__Recorded data__:

/-- A port loses its PCS lock (0), enters hi_ber (1) or loses FEC lock (2). -/
def niPortDown (s : State) (n cause : Nat) : State :=
  if s.on (F.NI_PSTAT_LINK n) then
    let s1 := ((s.wr (F.NI_PSTAT_LINK n) 0).wr (F.NI_PSTAT_HIBER n) (b2n (cause == 1)))
    raise (if cause = 2 then s1.wr (F.NI_PSTAT_FEC_LOCK n) 0 else s1) 241 (d2 n (cause + 1))
  else s

/-! Flow geometry. -/

/-- Pixels and bytes of a pgroup (R143). -/
def pgroup (samp depth : Nat) : Nat × Nat :=
  match samp, depth with
  | 0, 0 => (2, 4) | 0, 1 => (2, 5) | 0, _ => (2, 6)
  | _, 0 => (1, 3) | _, 1 => (4, 15) | _, _ => (2, 9)

def flowPg (s : State) (f : Nat) : Nat × Nat := pgroup (s.rd (F.NI_FFMT_SAMP f)) (s.rd (F.NI_FFMT_DEPTH f))
def flowW (s : State) (f : Nat) : Nat := s.rd (F.NI_FSIZE_WIDTH f)
def flowH (s : State) (f : Nat) : Nat := s.rd (F.NI_FSIZE_HEIGHT f)
/-- Bytes of one line of a flow. -/
def lineBytes (s : State) (f : Nat) : Nat := flowW s f / (flowPg s f).1 * (flowPg s f).2
def grouped (s : State) (f : Nat) : Bool := s.on (F.NI_FCFG_GRP_EN f)
/-- The members of quadrant group `g` (R154). -/
def members (s : State) (g : Nat) : List Nat := (List.range 32).filter fun f => grouped s f && s.rd (F.NI_FCFG_GROUP f) == g
/-- The flow whose buffers a flow uses: itself, or the leader of its group. [log 75 DEDUCED] -/
def leader (s : State) (f : Nat) : Nat := if grouped s f then ((members s (s.rd (F.NI_FCFG_GROUP f))).head?).getD f else f
def strideOf (s : State) (f : Nat) : Nat := s.rd (F.NI_FLINE_STRIDE f) * 64
/-- The size of one buffer of leader `f`: STRIDE × height rounded up to 4 KiB, twice the height in a group (R146, R154). [log 75 DEDUCED] -/
def bufSize (s : State) (f : Nat) : Nat := ceilDiv (strideOf s f * flowH s f * (if grouped s f then 2 else 1)) 4096 * 4096
def bufBase (s : State) (f : Nat) : Nat := s.rd64 (F.NI_FBUF_LO_BASE f) (F.NI_FBUF_HI_BASE f) % 2 ^ 34
/-- The address of line `row` of flow `f` in buffer `k` (R146, R154). -/
def lineAddr (s : State) (f k row : Nat) : Nat :=
  let l := leader s f
  let g := grouped s f
  bufBase s l + k * bufSize s l + (row + (if g then s.rd (F.NI_FCFG_QY f) * flowH s f else 0)) * strideOf s l +
    (if g then s.rd (F.NI_FCFG_QX f) * lineBytes s f else 0)

/-- Bits per pixel of R144. -/
def flowBpp (s : State) (f : Nat) : Nat := (8 + 2 * s.rd (F.NI_FFMT_DEPTH f)) * (if s.rd (F.NI_FFMT_SAMP f) = 0 then 2 else 3)
/-- The payload rate of a flow in bytes per second (R144). -/
def payloadRate (s : State) (f : Nat) : Nat :=
  flowW s f * flowH s f * flowBpp s f * s.rd (F.NI_FRATE_NUM f) / (8 * zeroAs1 (s.rd (F.NI_FRATE_DEN f)))
def flowEn (s : State) (f : Nat) : Bool := s.on (F.NI_FCFG_EN f)
def admitted (s : State) : Nat := ((List.range 32).filter (flowEn s)).foldl (fun n f => n + payloadRate s f) 0
/-- NI_BUDGET shows the sum of the enabled flows. -/
def showBudget (s : State) : State := s.wr F.NI_BUDGET_USED (admitted s / 1000000)
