/-- Self-refresh of the role's channels, asked for or let go (R350). -/
def dramSleep (s : State) (yes : Bool) : State :=
  let one := fun s c => if s.on (F.MC_CTL_EN c) then askSr s c yes else s
  if s.isSender then one (one s 0) 1 else one s 0

/-- A rail fault, a zone shutdown, or DRAM channel 0 failed: what holds the device in SAFE (R372). [log 103 DEDUCED] -/
def safeHolds (s : State) : Bool :=
  railState s == 4 || s.rd F.HK_STAT_ZONE_LVL == 3 || (!s.isSender && mcState s 0 == 5)

/-- An enabled channel that the transition cannot use: neither ready nor in the self-refresh the mode asked for (R372). [log 99 DEDUCED] -/
def dramNotReady (s : State) : Bool :=
  anyIdx (if s.isSender then 2 else 1) fun c => s.on (F.MC_CTL_EN c) && mcState s c != 2 && !(mcState s c == 3 && (s.dch c).asked)

/-- The first reason to refuse a request (R372). [log 99 DEDUCED] -/
def refusal (s : State) (req : Nat) : Option Nat :=
  let show_ := req = mRun || req = mService
  if 6 ≤ req then some 1
  else if show_ && dramNotReady s then some 3
  else if show_ && !(s.on F.UPD_STAT_LOADED) then some 4
  else if show_ && !s.isSender && (!(s.on F.PIX_CTL_EN) || !(s.on F.DRV_CTL_EN)) then some 5
  else if (show_ || req = mSafe) && (s.rd F.HK_STAT_DIE_LVL == 3 || s.rd F.HK_STAT_ZONE_LVL == 3) then some 6
  else if s.mode == mSafe && req != mSafe && safeHolds s then some 7
  else if req = mSentry && s.reg R.PWR_WAKE % 128 == 0 then some 8 else none

def refuse (s : State) (req r : Nat) : State := raise ((s.wr F.SYS_MSTAT_RESULT 3).wr F.SYS_MSTAT_REASON r) 3 (d2 req r)

/-- The next mode on the way to `t` (R371, R372). -/
def nextHop (cur t : Nat) : Nat :=
  if t = mBypass then mBypass
  else if cur = mBypass || cur = mSentry then mStandby
  else if t = mSentry && cur != mStandby then mStandby else t

/-- A transition starts: the steps of R372 that come before its entry. [log 101 DEDUCED] -/
def begin_ (s : State) (t cause : Nat) : State :=
  let h := nextHop s.mode t
  let s1 := ((pixWake s 8).wr F.SYS_MSTAT_BUSY 1).modSys fun y => { y with going := some (h, cause), after := some (t, cause), wake := if t = mSentry then y.wake else none }
  let dark := !s.displays || s.mode == mSafe
  match h with
  | 0 => dramSleep (bypassFall (drvStop s1 1) 0) true
  | 2 => if s.mode = mBypass then portsUp s1 else dramSleep (drvStop s1 1) true
  | 3 | 4 => blendEntry (dramSleep s1 false) dark
  | 5 => dramSleep s1 false
  | _ => s1
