-- ==== Sys2Proof/Machine/UpdOps.lean ====
section
/-! DEFINITION. Machine/UpdOps.lean: the flash, images, start-up loading, update sessions, activation and the Vodan port (chapter
*Images, start-up loading and field update*). -/
namespace Sys2Proof.Machine

def State.modUpd (s : State) (f : Upd → Upd) : State := { s with upd := f s.upd }

/-! The flash (R387, R388). -/

/-- The end of the golden image, which no command writes (R388). -/
def goldenEnd : Nat := 0xC00000
def flashByte (s : State) (a : Nat) : Byte := s.upd.flash.get 0xFF#8 a
def flashRead (s : State) (a n : Nat) : List Byte := s.upd.flash.getMany 0xFF#8 a n
def flashLe (s : State) (a n : Nat) : Nat := leNat (flashRead s a n)

/-- Programs bytes in place: a bit goes from 1 to 0 only. -/
def flashProg (s : State) (a : Nat) (l : List Byte) : State :=
  let old := flashRead s a l.length
  s.modUpd fun u => { u with flash := Table.setMany 0xFF#8 u.flash a ((l.zip old).map fun e => e.1 &&& e.2) }

/-- Erases `n` bytes. [log 110 DEDUCED] -/
def flashErase (s : State) (a n : Nat) : State := s.modUpd fun u => { u with flash := u.flash.clear a n }

/-- First address of a slot: 0 A, 1 B, 2 golden. -/
def slotBase (k : Nat) : Nat := match k with | 0 => 0x2000000 | 1 => 0x5000000 | _ => 0
def slotSize (k : Nat) : Nat := if k = 2 then goldenEnd else 0x3000000
def spareBase : Nat := goldenEnd
def spareSize : Nat := 0x1400000

/-! Headers and activation entries (R389 to R392). -/

def headerCrcOk (s : State) (b : Nat) : Bool := crc32 (flashRead s b 0xBF8) == flashLe s (b + 0xBF8) 4
def verified (s : State) (b : Nat) : Bool := (flashRead s (b + 0xC00) 16).all (· == 0#8)
def entryAddr (b n : Nat) : Nat := b + 0xC10 + 16 * n
def entryGen (s : State) (b n : Nat) : Nat := flashLe s (entryAddr b n) 4
/-- A valid activation entry (R391). -/
def entryValid (s : State) (b n : Nat) : Bool :=
  let g := entryGen s b n
  1 ≤ g && g ≤ 0xFFFFFFFE && crc32 (flashRead s (entryAddr b n) 8) == flashLe s (entryAddr b n + 12) 4
def entryGood (s : State) (b n : Nat) : Bool := entryValid s b n && flashByte s (entryAddr b n + 8) == 0xFF#8
/-- Entries used: those that are not erased throughout. [log 110 DEDUCED] -/
def entriesUsed (s : State) (b : Nat) : Nat := ((List.range 63).filter fun n => (flashRead s (entryAddr b n) 16).any (· != 0xFF#8)).length
/-- The first entry not used. [log 110 DEDUCED] -/
def entryFree (s : State) (b : Nat) : Option Nat := firstIdx 63 fun n => (flashRead s (entryAddr b n) 16).all (· == 0xFF#8)
/-- A slot that a start may select (R391). -/
def selectable (s : State) (k : Nat) : Bool :=
  let b := slotBase k
  k < 2 && verified s b && headerCrcOk s b && anyIdx 63 (entryGood s b)
/-- The good entry with the highest GEN: its index. -/
def runningEntry (s : State) (b : Nat) : Option Nat :=
  (List.range 63).foldl (fun m n => if !(entryGood s b n) then m else match m with
    | none => some n
    | some k => if entryGen s b k < entryGen s b n then some n else m) none
def slotGen (s : State) (k : Nat) : Nat := match runningEntry s (slotBase k) with | some n => entryGen s (slotBase k) n | none => 0
/-- The highest valid GEN in either slot (R404). -/
def topGen (s : State) : Nat :=
  ([0, 1] : List Nat).foldl (fun m k => (List.range 63).foldl (fun m n => if entryValid s (slotBase k) n then max m (entryGen s (slotBase k) n) else m) m) 0

/-- UPD_SLOTA, UPD_SLOTB, UPD_VERA and UPD_VERB as the flash stands. -/
def showSlots (s : State) : State :=
  let ver := fun k => if headerCrcOk s (slotBase k) then flashLe s (slotBase k + 12) 4 else 0
  let word := fun k => b2n (verified s (slotBase k)) + 2 * b2n (selectable s k) + 4 * entriesUsed s (slotBase k)
  (((s.setReg R.UPD_SLOTA (word 0)).setReg R.UPD_SLOTB (word 1)).setReg R.UPD_VERA (ver 0)).setReg R.UPD_VERB (ver 1)

/-- The slot a start takes (R392): the selectable one with the higher generation, else golden. -/
def chooseSlot (s : State) : Nat :=
  match selectable s 0, selectable s 1 with
  | true, true => if slotGen s 0 < slotGen s 1 then 1 else 0
  | true, false => 0
  | false, true => 1
  | false, false => 2

/-! Sections (R389, R390). -/

/-- A directory entry: TYPE, OFFSET, SIZE, CRC. -/
structure Section where
  type : Nat
  addr : Nat
  size : Nat
  crc : Nat
deriving DecidableEq, Repr

def sections (s : State) (b : Nat) : List Section :=
  (List.range (min 16 (flashLe s (b + 7) 1))).map fun i =>
    let d := b + 16 + 16 * i
    ⟨flashLe s d 1, b + flashLe s (d + 4) 4, flashLe s (d + 8) 4, flashLe s (d + 12) 4⟩

/-- Sections a role uses (R390). -/
def sectionUsed (s : State) (t : Nat) : Bool := t == 4 || (!s.isSender && 1 ≤ t && t ≤ 6)
def sectionCrcOk (s : State) (e : Section) : Bool := crc32 (flashRead s e.addr e.size) == e.crc
def findSection (s : State) (b t : Nat) : Option Section := if sectionUsed s t then (sections s b).find? fun e => e.type == t else none
/-- A section's bytes, none where the image has no such section. -/
def sectionBytes (s : State) (b t : Nat) : List Byte :=
  match findSection s b t with
  | some e => flashRead s e.addr e.size
  | none => []
def sectionWords (s : State) (b t : Nat) : List Nat := let l := sectionBytes s b t; wordsLE (l.length / 4) l

/-- Register addresses that a section's words go to, in order (R390). -/
def sectionRegs (t : Nat) : List Nat :=
  match t with
  | 1 => [R.PIX_GEOM, R.PIX_FBBASE]
  | 2 => [R.DRV_TOPO, R.DRV_LINE, R.DRV_TIME] ++ (List.range 16).map R.DRV_PCFG ++ (List.range 512).map R.DRV_DMAP ++
         (List.range 512).map R.DRV_SCANMAP ++ (List.range 256).map R.CAL_ZMAP
  | 3 => (List.range 4096).map (fun i => 0xD4000 + 4 * i) ++ (List.range 8192).map R.DRV_LGBMP ++ (List.range 32).map R.DRV_LGLVL
  | _ => []

/-- Register words that a section gives: address and value. -/
def sectionWrites (s : State) (b t : Nat) : List (Nat × Nat) := (sectionRegs t).zip (sectionWords s b t)

/-- A word within the ranges of its register's fields. -/
def wordInRange (e : Nat × Nat) : Bool :=
  match findReg e.1 with
  | none => false
  | some r => r.fields.all fun f => match f.lim with
    | none => true
    | some l => let v := bits e.2 f.lo f.w; decide (l.1 ≤ v) && decide (v ≤ l.2)

/-- The PRELOAD list: address and data, at most 4,096 entries. -/
def preload (s : State) (b : Nat) : List (Nat × Nat) :=
  let w := sectionWords s b 4
  (List.range (min 4096 (w.length / 2))).map fun i => (w.getD (2 * i) 0, w.getD (2 * i + 1) 0)

def preloadAddrOk (a : Nat) : Bool := decide (a < 0x130000)

/-- The header check of R394 step 1: 0 passed, else the DETAIL of R402 (1 header, 3 role, 4 format, 6 length). -/
def headerFault (s : State) (b size : Nat) : Nat :=
  let n := flashLe s (b + 7) 1
  if flashLe s b 4 != 0x4D463936 || !(headerCrcOk s b) || n = 0 || 16 < n then 1
  else if flashLe s (b + 4) 2 != 2 then 4
  else if flashLe s (b + 6) 1 != s.strap.role.code then 3
  else if size < flashLe s (b + 8) 4 then 6 else 0

/-- The checks of R394 step 2. -/
def sectionsOk (s : State) (b : Nat) : Bool :=
  (sections s b).all fun e => 1 ≤ e.type && e.type ≤ 6 && (!(sectionUsed s e.type) || 5 ≤ e.type || sectionCrcOk s e) &&
    ((e.type != 1 && e.type != 2 && e.type != 3) || !(sectionUsed s e.type) || (sectionWrites s b e.type).all wordInRange)

/-- The CRCs of SAFE and CAL. -/
def streamsOk (s : State) (b : Nat) : Bool := (sections s b).all fun e => e.type < 5 || !(sectionUsed s e.type) || sectionCrcOk s e

/-! Calibration at load (R212 to R217, R395). -/

def areaBase (s : State) (one : Bool) : Nat := 4096 * (if one then s.rd F.UPD_AREA1_BASE else s.rd F.UPD_AREA0_BASE)
def calOffset : Nat := 0x180000

/-- The migrated copy of the spare area that fits a format 1 section (R216). -/
def spareCopy (s : State) (h : List Byte) : Option (List Byte) :=
  let c := flashRead s spareBase 80
  let n := 4096 + leAt c 2 1 * setSize (leAt c 4 4)
  if leAt c 64 4 == crc32 (slice c 0 64) && leAt c 0 2 == 2 && (leAt c 24 1).testBit 0 && leAt c 68 4 == leAt h 64 4 then some (flashRead s spareBase n) else none

/-- A CAL section as it is used: in format 2, with whether it was converted here and whether it is a migrated one (R216). -/
def calForm (s : State) (sec : List Byte) : List Byte × Bool × Bool :=
  if leAt sec 0 2 != 1 then (sec, false, (leAt sec 24 1).testBit 0)
  else match spareCopy s sec with
    | some c => (c, false, true)
    | none => (convertSection s sec, true, true)

/-- Writes the migrated section into the spare area, header last, and reports it (R216). -/
def migrate (s : State) (c : List Byte) (flashOk : Bool) : State :=
  if !flashOk || spareSize < c.length then raise s 353 (d2 2 0)
  else
    let s1 := flashErase s spareBase (ceilDiv c.length 4096 * 4096)
    raise (flashProg (flashProg s1 (spareBase + 4096) (c.drop 4096)) spareBase (c.take 4096)) 353 (d2 1 0)

/-- CAL of the image at `b` into an area and into use (R212, R215, R216); `flashOk` is the outcome of a migration's writes. [log 98 DEDUCED] -/
def loadCal (s : State) (b : Nat) (flashOk : Bool) : State :=
  let base := areaBase s (s.on F.UPD_STAT_LIVE_AREA) + calOffset
  let s0 := s.wr F.CAL_SETBASE_BASE (base / 4096)
  let sec := sectionBytes s b 6
  if sec.isEmpty then noSets s0 3
  else if !(calHeaderOk s0 sec) then noSets (dramWrite s0 base sec) 1
  else
    let c := calForm s0 sec
    let s1 := dramWrite s0 base c.1
    let s2 := if c.2.1 then migrate s1 c.1 flashOk else s1
    useSection s2 (leAt sec 0 2) c.2.2

/-! Loading at start-up (R393 to R395). -/

/-- A channel's training inside a load, with what it trained to (R351, R394). -/
def loadTrain (s : State) (c : Nat) (t : Train) : State :=
  let s1 := if mcState s c = 0 then mcEnable (s.wr (F.MC_CTL_EN c) 1) c else s
  if mcState s1 c != 1 then s1
  else match t with
    | .ok v r x w => trainOk s1 c v.toNat r.toNat x.toNat w.toNat
    | .fail st l => trainFail s1 c st.toNat l.toNat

__Work item__: Your answer should consist of each line of the data above in which the word "verified" occurs.

__Exercise output__:
def verified (s : State) (b : Nat) : Bool := (flashRead s (b + 0xC00) 16).all (· == 0#8)
  k < 2 && verified s b && headerCrcOk s b && anyIdx 63 (entryGood s b)
  let word := fun k => b2n (verified s (slotBase k)) + 2 * b2n (selectable s k) + 4 * entriesUsed s (slotBase k)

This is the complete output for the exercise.